Bu uydularla geliştirip üretilen yerli ve milli ekipmanların uzay ortamında ilk defa başarıyla kullanıldığına da dikkat çeken açıklamada, “Türkiye, 2014 yılı itibarıyla kazandığı özgüven ve tecrübelerle TÜRKSAT 6A ve İMECE gibi daha büyük ölçekli yerli ve milli uydu projelerine başladı ve bu alanda uluslararası anlamda bir üst lige çıktı. Türkiye’nin ilk milli haberleşme uydusu Türksat 6A ise geosenkron yörüngede 42 derece doğu boylamında hizmet verecek. Uydu, Avrupa’dan Hindistan’a çok geniş bir coğrafyada haberleşme hizmetleri verebilecek. Halen bu uydunun yapısal modeli test edilmiş olup, önümüzdeki aylarda mühendislik modeli çalışılacak. Uçuş modeli, 2020 sonunda fırlatma için hazır olacak” değerlendirmesinde bulunuluyor. İMECE ise metrealtı çözünürlüğe sahip Türkiye’nin ilk milli ve yerli gözlem uydusu olarak tasarlanmaya devam ediliyor. Tasarım aşaması devam eden uydunun prototip üretimlerine de başlanılmış durumda.

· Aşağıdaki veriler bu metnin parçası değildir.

-- ==== Sys2Proof/Machine/TlOps.lean ====
section
/-! DEFINITION. Operations over one Tladon that several commands share: its registers, its tick
counter, its uplinks and its changes of state. Every time is a model tick unless it is called a
tick count. -/

namespace Sys2Proof.Machine

open Sys2Proof

namespace Tladon

/-- The value of a register field. -/
def get (f : Fld) (t : Tladon) : Nat := t.regs.get f

/-- Whether a register field is not zero. -/
def on (f : Fld) (t : Tladon) : Bool := t.regs.on f

/-- Store a register field. -/
def set (f : Fld) (v : Nat) (t : Tladon) : Tladon := { t with regs := t.regs.set f v }

/-- Store several register fields. -/
def sets (l : List (Fld × Nat)) (t : Tladon) : Tladon := { t with regs := t.regs.sets l }

/-- Count in a saturating field. -/
def add (f : Fld) (n : Nat) (t : Tladon) : Tladon := { t with regs := t.regs.add f n }

/-- Count in a field that wraps. -/
def addMod (f : Fld) (n : Nat) (t : Tladon) : Tladon := { t with regs := t.regs.addMod f n }

/-- Tladon's state (R283): 0 POWERED, 1 LISTENING, 2 CONFIGURED, 3 ACQUIRING, 4 QUIET. -/
def state (t : Tladon) : Nat := t.get TR.ID_STATE_STATE

/-- The PLL is locked. -/
def locked (t : Tladon) : Bool := t.on TR.TIME_STATUS_PLL_LOCK

/-- The tick counter (R39, R40), 42 bits. -/
def count (now : Nat) (t : Tladon) : Nat := (now + t.clk) % 2 ^ 42

/-- The signed distance of two tick counts, in −2^41 .. 2^41 − 1. -/
def dist (a b : Nat) : Int := signed 42 ((a + (2 ^ 42 - b % 2 ^ 42)) % 2 ^ 42)

/-- SLOT_SHIFT, limited to −16 .. 16 ticks (R45, TIME_CTRL). -/
def slotShift (t : Tladon) : Int := max (-16) (min 16 (signed 6 (t.get TR.TIME_CTRL_SLOT_SHIFT)))

/-- The bunch slot of a tick count (R45, R211). -/
def slotOf (t : Tladon) (tick : Nat) : Nat := unsigned 42 ((tick : Int) + t.slotShift) / 32

/-- The tick count of the first tick of a slot (R211). -/
def slotTick (t : Tladon) (s : Nat) : Nat := unsigned 42 (32 * (s : Int) - t.slotShift)

/-- Mirror mode (R265). -/
def mirror (t : Tladon) : Bool := t.on TR.LINK_CFG_MIRROR

/-- The number of bonded lanes of one copy (LINK_CFG, R265). -/
def lanes (t : Tladon) : Nat :=
  if t.mirror then 2 else match t.get TR.LINK_CFG_BOND with
    | 0 => 1
    | 1 => 2
    | _ => 4

/-- The uplinks that carry what uplink `k` of copy 0 carries (R255, R265). -/
def copies (t : Tladon) (k : Nat) : List Nat := if t.mirror then [k, k + 2] else [k]

/-- Every uplink in use: 0 to n − 1, and 2–3 in mirror mode (R23). -/
def active (t : Tladon) : List Nat := if t.mirror then [0, 1, 2, 3] else List.range t.lanes

/-- A STATE QUIET waits for its power-down (R284). -/
def quieting (t : Tladon) : Bool := t.state == 4 && t.sched.isSome

/-- The uplinks run: LISTENING, CONFIGURED or ACQUIRING with the PLL locked, and QUIET until its
power-down (R244, R283, R284). -/
def upOn (t : Tladon) : Bool :=
  t.locked && (t.state == 1 || t.state == 2 || t.state == 3 || t.quieting)

/-- Change uplink `k`. -/
def modUp (k : Nat) (f : Uplink → Uplink) (t : Tladon) : Tladon :=
  { t with ups := t.ups.mapIdx fun i u => if i = k then f u else u }

/-- Change downlink 0 (A) or 1 (B). -/
def modDl (dl : Bool) (f : Downlink → Downlink) (t : Tladon) : Tladon :=
  { t with dls := t.dls.mapIdx fun i d => if i = b2n dl then f d else d }

/-- Downlink A (false) or B (true). -/
def dl (dl : Bool) (t : Tladon) : Downlink := t.dls.getD (b2n dl) Downlink.idle

/-- Uplink `k`. -/
def up (k : Nat) (t : Tladon) : Uplink := t.ups.getD k Uplink.start

/-- Append a word to the class queue (1, 2 or 3, R256) of uplink `k`. -/
def enqueue (cls : Nat) (i : UpItem) (k : Nat) (t : Tladon) : Tladon :=
  t.modUp k fun u => match cls with
    | 1 => { u with c1 := u.c1 ++ [i] }
    | 2 => { u with c2 := u.c2 ++ [i] }
    | _ => { u with c3 := u.c3 ++ [i] }

/-- Send a word on the given uplinks while the uplinks run (R255, R256). -/
def sendOn (cls : Nat) (i : UpItem) (ks : List Nat) (t : Tladon) : Tladon :=
  if t.upOn then ks.foldl (fun t k => t.enqueue cls i k) t else t

/-- Send a word on the lowest uplink of each copy. -/
def sendLow (cls : Nat) (w : Word64) (t : Tladon) : Tladon := t.sendOn cls ⟨w, none⟩ (t.copies 0)

/-- Send a class 1 word on every bonded uplink (R255). -/
def sendAll (w : Word64) (t : Tladon) : Tladon := t.sendOn 1 ⟨w, none⟩ t.active

/-- A type 11 control word: code in [61:56] and the fields of [55:0] (R66). -/
def control (code : Nat) (fields : List (Nat × Nat × Nat)) : Word64 :=
  word64 ((63, 62, 3) :: (61, 56, code) :: fields)

/-- The STATE word (R276). -/
def stateWord (now new old cause : Nat) (t : Tladon) : Word64 :=
  control 0x22 [(55, 53, new), (52, 50, old), (49, 42, cause), (41, 0, t.count now)]

/-- A channel's data. -/
def chan (c : Nat) (t : Tladon) : Chan := SMap.getD Chan.idle c t.chans

/-- Change a channel. -/
def modChan (c : Nat) (f : Chan → Chan) (t : Tladon) : Tladon :=
  { t with chans := SMap.modify Chan.idle c f t.chans }

/-- A sampler. -/
def samp (g : Nat) (t : Tladon) : Sampler := SMap.getD Sampler.off g t.samps

/-- Change a sampler, and keep its state visible in SAMP_g_STATE. -/
def modSamp (g : Nat) (f : Sampler → Sampler) (t : Tladon) : Tladon :=
  let s := f (t.samp g)
  { t with samps := SMap.insert g s t.samps, regs := t.regs.set (TR.SAMPG_STATE_STATE g) s.st }

/-- Mark the running captures for which `f` says so (R195). -/
def markCaptures (f : Capture → Capture) (t : Tladon) : Tladon :=
  { t with samps := t.samps.map fun p =>
      (p.1, if p.2.st = 4 then { p.2 with cap := p.2.cap.map f } else p.2) }

/-- Abort an open survey gate or a scheduled one with a cause (R158): VALID reads 0. -/
def abortGate (cause : Nat) (t : Tladon) : Tladon :=
  match t.gate with
  | none => t
  | some _ => { t with gate := none }.sets
      [(TR.SURVEY_STATUS_ABORT, cause), (TR.SURVEY_STATUS_VALID, 0),
        (TR.SURVEY_STATUS_BUSY, b2n (!t.computing.isEmpty))]

/-- What leaving ACQUIRING discards (R227): the accept queue, the Paddock and any fragment in
progress; the channels' edges and queued words with them (R125). -/
def discard (t : Tladon) : Tladon :=
  { t with
    pad := Paddock.empty
    ups := t.ups.map fun u => { u with c2 := [] }
    chans := t.chans.map fun p => (p.1, { p.2 with edge := none, done := [], q := [] })
    ints := [] }

/-- What leaving CONFIGURED and ACQUIRING both does to samplers, survey and sweeps (R184, R158,
R203). -/
def quiesce (t : Tladon) : Tladon :=
  let t := t.abortGate 2
  let t := { t with arm := none, sweep := none }.set TR.MON_STATUS_BUSY 0
  (List.range 8).foldl (fun t g =>
    if (t.samp g).st = 0 then t
    else t.modSamp g fun s => { s with st := 1, trig := none, cap := none, disarm := false }) t

/-- A change of state (R276, R283–R285): the STATE word is sent, then the state and its cause are
recorded; leaving ACQUIRING discards by R227 and entering it starts empty. -/
def changeState (now new cause : Nat) (t : Tladon) : Tladon :=
  let old := t.state
  let t := t.sendLow 1 (t.stateWord now new old cause)
  let t := if old = 3 ∧ new ≠ 3 then t.discard else t
  let t := if (old = 2 ∨ old = 3) ∧ new ≠ 2 ∧ new ≠ 3 then t.quiesce else t
  let t := { t with sched := none }.sets [(TR.ID_STATE_STATE, new), (TR.ID_STATE_CAUSE, cause)]
  if new = 3 then
    { t with pad := { Paddock.empty with entry := now } }.sets [(TR.PAD_ACC_CNT_ACCEPTS, 0)]
  else t

/-- The mask of bonded uplinks (R23). -/
def upMask (t : Tladon) : Nat := (t.active.map fun k => 2 ^ k).sum

/-- Power the uplinks the state and the PLL call for (LINK_STATUS.UP_ACTIVE). -/
def showUps (t : Tladon) : Tladon := t.set TR.LINK_STATUS_UP_ACTIVE (if t.upOn then t.upMask else 0)

/-- The frame number of the tick counter. -/
def frame (now : Nat) (t : Tladon) : Nat := t.count now / 65536

end Tladon

/-- The Tladon on a port; a port where nothing has happened holds one after its reset. -/
def State.tladon (p : Nat) (s : State) : Tladon := SMap.getD Tladon.reset p s.tl

/-- Change the Tladon on a port. -/
def State.modTl (p : Nat) (f : Tladon → Tladon) (s : State) : State :=
  { s with tl := SMap.insert p (f (s.tladon p)) s.tl }

/-- Something leaves a pin or a link. -/
def State.emit (o : Out) (s : State) : State := { s with out := s.out ++ [o] }

end Sys2Proof.Machine
end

Bu uydularla yerli ve millilik oranlarının daha da artırıldığı ve 2021 yılı itibarıyla söz konusu uyduların hizmete alınmasının planlandığını vurgulayan açıklamada, “TÜBİTAK Uzay’a Bağlı Optik Sistemler Araştırma Merkezi (OPMER) ise açılışa hazır durumda. OPMER’de uzay kalifiye optiklerle ilgili araştırmalar ve üretimler yapılacak. Yüksek çözünürlüklü gözlem uyduları için aynalar ve lensler imal edilecek. Alanında ilk kez 800 milimetre çapında büyük çaplı optik bileşenler, lensler ve aynalar yerli imkânlarla üretilebilecek” ifadeleri yer alıyor.